Bullet Getting the details about different study designs

Biostatistics can be seen as the application of a set of tools to answer questions posed through human research. When studying samples, these tools are used in conjunction with epidemiologic study designs in such a way as to facilitate causal inference, or the ability to determine cause and effect. Some study designs are better than others at facilitating causal inference. Nevertheless, regardless of the study design selected, an appropriate sampling strategy and statistical analysis that complements the study design must be used in conjunction with it.

In this chapter, we provide an overview of epidemiologic study designs and present them in a hierarchy so that you can relate them to the biostatistical approaches described in the different chapters of this book. We start by looking at broad study design categories such as observational, experimental, descriptive, and analytic, and move into descriptive study designs including expert opinion, case studies and case series, ecological (correlational) studies, and cross-sectional studies. We present analytic study designs next — case-control studies and longitudinal cohort studies — which are superior to descriptive designs in terms of developing evidence for causal inference, and then move into the highest-level designs: systematic reviews and meta-analyses.

For a deeper dive into epidemiologic study designs, we encourage you to read Epidemiology For Dummies by Amal K. Mitra (Wiley) and pay special attention to Chapters 16 and 17, which are about causal inference and study design.

Presenting the Study Design Hierarchy

Figure 7-1 illustrates the epidemiologic study designs in terms of their relationship with each other in a hierarchy as they apply to human health research (not animal research or other domains of human research like psychology).

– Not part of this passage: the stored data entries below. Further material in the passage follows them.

-- ==== Sys2Proof/Laws/State.lean ====
section
/-! SUPPORT. What each update of State leaves and what is read back after it: one lemma for each field of each update. -/
namespace Sys2Proof.Machine

open Sys2Proof

/-! ### Fields an update leaves -/

@[simp] theorem pending_setPort (p : Port) (c : PortCtl) (s : State) : (s.setPort p c).pending = s.pending := by cases p <;> rfl
@[simp] theorem now_setPort (p : Port) (c : PortCtl) (s : State) : (s.setPort p c).now = s.now := by cases p <;> rfl
@[simp] theorem power_setPort (p : Port) (c : PortCtl) (s : State) : (s.setPort p c).power = s.power := by cases p <;> rfl
@[simp] theorem cycle_setPort (p : Port) (c : PortCtl) (s : State) : (s.setPort p c).cycle = s.cycle := by cases p <;> rfl
@[simp] theorem tracks_setPort (p : Port) (c : PortCtl) (s : State) : (s.setPort p c).tracks = s.tracks := by cases p <;> rfl
@[simp] theorem layers_setPort (p : Port) (c : PortCtl) (s : State) : (s.setPort p c).layers = s.layers := by cases p <;> rfl
@[simp] theorem fresh_setPort (p : Port) (c : PortCtl) (s : State) : (s.setPort p c).fresh = s.fresh := by cases p <;> rfl
@[simp] theorem fold_setPort (p : Port) (c : PortCtl) (s : State) : (s.setPort p c).fold = s.fold := by cases p <;> rfl
@[simp] theorem capture_setPort (p : Port) (c : PortCtl) (s : State) : (s.setPort p c).capture = s.capture := by cases p <;> rfl
@[simp] theorem cues_setPort (p : Port) (c : PortCtl) (s : State) : (s.setPort p c).cues = s.cues := by cases p <;> rfl
@[simp] theorem switches_setPort (p : Port) (c : PortCtl) (s : State) : (s.setPort p c).switches = s.switches := by cases p <;> rfl
@[simp] theorem mixer_setPort (p : Port) (c : PortCtl) (s : State) : (s.setPort p c).mixer = s.mixer := by cases p <;> rfl
@[simp] theorem mem_setPort (p : Port) (c : PortCtl) (s : State) : (s.setPort p c).mem = s.mem := by cases p <;> rfl
@[simp] theorem audio_setPort (p : Port) (c : PortCtl) (s : State) : (s.setPort p c).audio = s.audio := by cases p <;> rfl
@[simp] theorem faults_setPort (p : Port) (c : PortCtl) (s : State) : (s.setPort p c).faults = s.faults := by cases p <;> rfl

@[simp] theorem pending_setTrack (t : TrackId) (tr : Track) (s : State) : (s.setTrack t tr).pending = s.pending := rfl
@[simp] theorem now_setTrack (t : TrackId) (tr : Track) (s : State) : (s.setTrack t tr).now = s.now := rfl
@[simp] theorem power_setTrack (t : TrackId) (tr : Track) (s : State) : (s.setTrack t tr).power = s.power := rfl
@[simp] theorem cycle_setTrack (t : TrackId) (tr : Track) (s : State) : (s.setTrack t tr).cycle = s.cycle := rfl
@[simp] theorem layers_setTrack (t : TrackId) (tr : Track) (s : State) : (s.setTrack t tr).layers = s.layers := rfl
@[simp] theorem fresh_setTrack (t : TrackId) (tr : Track) (s : State) : (s.setTrack t tr).fresh = s.fresh := rfl
@[simp] theorem fold_setTrack (t : TrackId) (tr : Track) (s : State) : (s.setTrack t tr).fold = s.fold := rfl
@[simp] theorem capture_setTrack (t : TrackId) (tr : Track) (s : State) : (s.setTrack t tr).capture = s.capture := rfl
@[simp] theorem cues_setTrack (t : TrackId) (tr : Track) (s : State) : (s.setTrack t tr).cues = s.cues := rfl
@[simp] theorem switches_setTrack (t : TrackId) (tr : Track) (s : State) : (s.setTrack t tr).switches = s.switches := rfl
@[simp] theorem mixer_setTrack (t : TrackId) (tr : Track) (s : State) : (s.setTrack t tr).mixer = s.mixer := rfl
@[simp] theorem mem_setTrack (t : TrackId) (tr : Track) (s : State) : (s.setTrack t tr).mem = s.mem := rfl
@[simp] theorem audio_setTrack (t : TrackId) (tr : Track) (s : State) : (s.setTrack t tr).audio = s.audio := rfl
@[simp] theorem faults_setTrack (t : TrackId) (tr : Track) (s : State) : (s.setTrack t tr).faults = s.faults := rfl
@[simp] theorem portA_setTrack (t : TrackId) (tr : Track) (s : State) : (s.setTrack t tr).portA = s.portA := rfl
@[simp] theorem portB_setTrack (t : TrackId) (tr : Track) (s : State) : (s.setTrack t tr).portB = s.portB := rfl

As shown in Figure 7-1, human health research may be split into two types: observational and experimental.

A flowchart outlining the categorization of human health research into observational and experimental types, with further subdivisions such as descriptive, analytic, case studies, and clinical trial designs, to illustrate the various methodologies employed in health research studies. — © John Wiley & Sons, Inc.
FIGURE 7-1: Study design hierarchy.

Observational research is where humans are studied in terms of their health and behavior, but they are not assigned to do any particular behavior as part of the study — they are just observed. For example, imagine that a sample of women were contacted by phone and asked about their use of birth control pills. In this case, researchers are observing their behavior with regard to birth control pills.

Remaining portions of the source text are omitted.